Where the material below has a line containing "b5) = b2 := by", start repeating exactly, and keep going through the line containing "b5) = b3 := by", with no other lines.

§ **DATA TO EXAMINE**:
★ ★ ★ ★

-- ==== Sys2Proof/Laws/Decode.lean ====
section
/-! SUPPORT. The fields of a packed request word, the word rebuilt from its fields, and the answers of the decoder. -/

namespace Sys2Proof

/-- A packed word as a number: each byte at its weight. -/
theorem packRequest_toNat (op b0 b1 b2 b3 b4 b5 : Byte) :
    (packRequest op b0 b1 b2 b3 b4 b5).toNat = op.toNat * 2 ^ 48 + b0.toNat * 2 ^ 40 + b1.toNat * 2 ^ 32
      + b2.toNat * 2 ^ 24 + b3.toNat * 2 ^ 16 + b4.toNat * 2 ^ 8 + b5.toNat := by
  have h0 := b0.isLt; have h1 := b1.isLt; have h2 := b2.isLt
  have h3 := b3.isLt; have h4 := b4.isLt; have h5 := b5.isLt
  change BitVec.toNat (w := 8 + 8 + 8 + 8 + 8 + 8 + 8) (op ++ b0 ++ b1 ++ b2 ++ b3 ++ b4 ++ b5) = _
  simp only [BitVec.toNat_append]
  rw [← Nat.shiftLeft_add_eq_or_of_lt (by omega), ← Nat.shiftLeft_add_eq_or_of_lt (by omega),
    ← Nat.shiftLeft_add_eq_or_of_lt (by omega), ← Nat.shiftLeft_add_eq_or_of_lt (by omega),
    ← Nat.shiftLeft_add_eq_or_of_lt (by omega), ← Nat.shiftLeft_add_eq_or_of_lt (by omega)]
  simp only [Nat.shiftLeft_eq]
  omega

/-- The field `op` as a number. -/
theorem reqOp_toNat (r : Request) : (reqOp r).toNat = r.toNat / 2 ^ 48 % 2 ^ 8 := by
  simp [reqOp, BitVec.extractLsb'_toNat, Nat.shiftRight_eq_div_pow]

@[simp] theorem reqOp_pack (op b0 b1 b2 b3 b4 b5 : Byte) : reqOp (packRequest op b0 b1 b2 b3 b4 b5) = op := by
  have h := op.isLt; have h0 := b0.isLt; have h1 := b1.isLt; have h2 := b2.isLt
  have h3 := b3.isLt; have h4 := b4.isLt; have h5 := b5.isLt
  apply BitVec.eq_of_toNat_eq
  rw [reqOp_toNat, packRequest_toNat]
  omega

/-- The field `b0` as a number. -/
theorem reqB0_toNat (r : Request) : (reqB0 r).toNat = r.toNat / 2 ^ 40 % 2 ^ 8 := by
  simp [reqB0, BitVec.extractLsb'_toNat, Nat.shiftRight_eq_div_pow]

@[simp] theorem reqB0_pack (op b0 b1 b2 b3 b4 b5 : Byte) : reqB0 (packRequest op b0 b1 b2 b3 b4 b5) = b0 := by
  have h := op.isLt; have h0 := b0.isLt; have h1 := b1.isLt; have h2 := b2.isLt
  have h3 := b3.isLt; have h4 := b4.isLt; have h5 := b5.isLt
  apply BitVec.eq_of_toNat_eq
  rw [reqB0_toNat, packRequest_toNat]
  omega

/-- The field `b1` as a number. -/
theorem reqB1_toNat (r : Request) : (reqB1 r).toNat = r.toNat / 2 ^ 32 % 2 ^ 8 := by
  simp [reqB1, BitVec.extractLsb'_toNat, Nat.shiftRight_eq_div_pow]

@[simp] theorem reqB1_pack (op b0 b1 b2 b3 b4 b5 : Byte) : reqB1 (packRequest op b0 b1 b2 b3 b4 b5) = b1 := by
  have h := op.isLt; have h0 := b0.isLt; have h1 := b1.isLt; have h2 := b2.isLt
  have h3 := b3.isLt; have h4 := b4.isLt; have h5 := b5.isLt
  apply BitVec.eq_of_toNat_eq
  rw [reqB1_toNat, packRequest_toNat]
  omega

/-- The field `b2` as a number. -/
theorem reqB2_toNat (r : Request) : (reqB2 r).toNat = r.toNat / 2 ^ 24 % 2 ^ 8 := by
  simp [reqB2, BitVec.extractLsb'_toNat, Nat.shiftRight_eq_div_pow]

@[simp] theorem reqB2_pack (op b0 b1 b2 b3 b4 b5 : Byte) : reqB2 (packRequest op b0 b1 b2 b3 b4 b5) = b2 := by
  have h := op.isLt; have h0 := b0.isLt; have h1 := b1.isLt; have h2 := b2.isLt
  have h3 := b3.isLt; have h4 := b4.isLt; have h5 := b5.isLt
  apply BitVec.eq_of_toNat_eq
  rw [reqB2_toNat, packRequest_toNat]
  omega

/-- The field `b3` as a number. -/
theorem reqB3_toNat (r : Request) : (reqB3 r).toNat = r.toNat / 2 ^ 16 % 2 ^ 8 := by
  simp [reqB3, BitVec.extractLsb'_toNat, Nat.shiftRight_eq_div_pow]

@[simp] theorem reqB3_pack (op b0 b1 b2 b3 b4 b5 : Byte) : reqB3 (packRequest op b0 b1 b2 b3 b4 b5) = b3 := by
  have h := op.isLt; have h0 := b0.isLt; have h1 := b1.isLt; have h2 := b2.isLt
  have h3 := b3.isLt; have h4 := b4.isLt; have h5 := b5.isLt
  apply BitVec.eq_of_toNat_eq
  rw [reqB3_toNat, packRequest_toNat]
  omega

/-- The field `b4` as a number. -/
theorem reqB4_toNat (r : Request) : (reqB4 r).toNat = r.toNat / 2 ^ 8 % 2 ^ 8 := by
  simp [reqB4, BitVec.extractLsb'_toNat, Nat.shiftRight_eq_div_pow]

@[simp] theorem reqB4_pack (op b0 b1 b2 b3 b4 b5 : Byte) : reqB4 (packRequest op b0 b1 b2 b3 b4 b5) = b4 := by
  have h := op.isLt; have h0 := b0.isLt; have h1 := b1.isLt; have h2 := b2.isLt
  have h3 := b3.isLt; have h4 := b4.isLt; have h5 := b5.isLt
  apply BitVec.eq_of_toNat_eq
  rw [reqB4_toNat, packRequest_toNat]
  omega

/-- The field `b5` as a number. -/
theorem reqB5_toNat (r : Request) : (reqB5 r).toNat = r.toNat / 2 ^ 0 % 2 ^ 8 := by
  simp [reqB5, BitVec.extractLsb'_toNat, Nat.shiftRight_eq_div_pow]

@[simp] theorem reqB5_pack (op b0 b1 b2 b3 b4 b5 : Byte) : reqB5 (packRequest op b0 b1 b2 b3 b4 b5) = b5 := by
  have h := op.isLt; have h0 := b0.isLt; have h1 := b1.isLt; have h2 := b2.isLt
  have h3 := b3.isLt; have h4 := b4.isLt; have h5 := b5.isLt
  apply BitVec.eq_of_toNat_eq
  rw [reqB5_toNat, packRequest_toNat]
  omega

/-- A word is rebuilt from its seven fields. -/
theorem packRequest_fields (r : Request) :
    packRequest (reqOp r) (reqB0 r) (reqB1 r) (reqB2 r) (reqB3 r) (reqB4 r) (reqB5 r) = r := by
  have h := r.isLt
  apply BitVec.eq_of_toNat_eq
  rw [packRequest_toNat, reqOp_toNat, reqB0_toNat, reqB1_toNat, reqB2_toNat, reqB3_toNat, reqB4_toNat, reqB5_toNat]
  omega

theorem decode_crc8 (r : Request) (h : reqOp r = 0x01) : decode r = .ok (.crc8 (reqB0 r) (reqB1 r)) := by
  simp [decode, h]

theorem decode_chk (r : Request) (h : reqOp r = 0x02) : decode r = .ok (.chk (reqB0 r) (reqB1 r) (reqB2 r)) := by
  simp [decode, h]

theorem decode_dect (r : Request) (h : reqOp r = 0x03) : decode r = .ok (.dect (reqB0 r) (reqB1 r)) := by
  simp [decode, h]

theorem decode_decrh (r : Request) (h : reqOp r = 0x04) : decode r = .ok (.decrh (reqB0 r) (reqB1 r)) := by
  simp [decode, h]

theorem decode_meas (r : Request) (h : reqOp r = 0x05) :
    decode r = .ok (.meas (reqB0 r) (reqB1 r) (reqB2 r) (reqB3 r) (reqB4 r) (reqB5 r)) := by
  simp [decode, h]

theorem decode_ser (r : Request) (h : reqOp r = 0x06) :
    decode r = .ok (.ser (reqB0 r) (reqB1 r) (reqB2 r) (reqB3 r) (reqB4 r) (reqB5 r)) := by
  simp [decode, h]

theorem decode_illegal (r : Request) (h : reqOp r ∉ legalOps) : decode r = .error (.illegalOpcode (reqOp r)) := by
  have key : ∀ op : Byte, op ∉ legalOps → ∀ n ∈ [1, 2, 3, 4, 5, 6], op.toNat ≠ n := by decide
  have hk := key _ h
  unfold decode
  split
  · exact absurd ‹_› (hk 1 (by decide))
  · exact absurd ‹_› (hk 2 (by decide))
  · exact absurd ‹_› (hk 3 (by decide))
  · exact absurd ‹_› (hk 4 (by decide))
  · exact absurd ‹_› (hk 5 (by decide))
  · exact absurd ‹_› (hk 6 (by decide))
  · rfl

/-- Every opcode is one of the six legal ones or illegal. -/
theorem op_cases (op : Byte) :
    op = 0x01 ∨ op = 0x02 ∨ op = 0x03 ∨ op = 0x04 ∨ op = 0x05 ∨ op = 0x06 ∨ op ∉ legalOps := by
  by_cases h : op ∈ legalOps
  · simp [legalOps] at h
    tauto
  · tauto

end Sys2Proof
end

★ ★ ★ ★

§ **EXERCISE OUTPUT**:
@[simp] theorem reqB2_pack (op b0 b1 b2 b3 b4 b5 : Byte) : reqB2 (packRequest op b0 b1 b2 b3 b4 b5) = b2 := by
  have h := op.isLt; have h0 := b0.isLt; have h1 := b1.isLt; have h2 := b2.isLt
  have h3 := b3.isLt; have h4 := b4.isLt; have h5 := b5.isLt
  apply BitVec.eq_of_toNat_eq
  rw [reqB2_toNat, packRequest_toNat]
  omega

/-- The field `b3` as a number. -/
theorem reqB3_toNat (r : Request) : (reqB3 r).toNat = r.toNat / 2 ^ 16 % 2 ^ 8 := by
  simp [reqB3, BitVec.extractLsb'_toNat, Nat.shiftRight_eq_div_pow]

@[simp] theorem reqB3_pack (op b0 b1 b2 b3 b4 b5 : Byte) : reqB3 (packRequest op b0 b1 b2 b3 b4 b5) = b3 := by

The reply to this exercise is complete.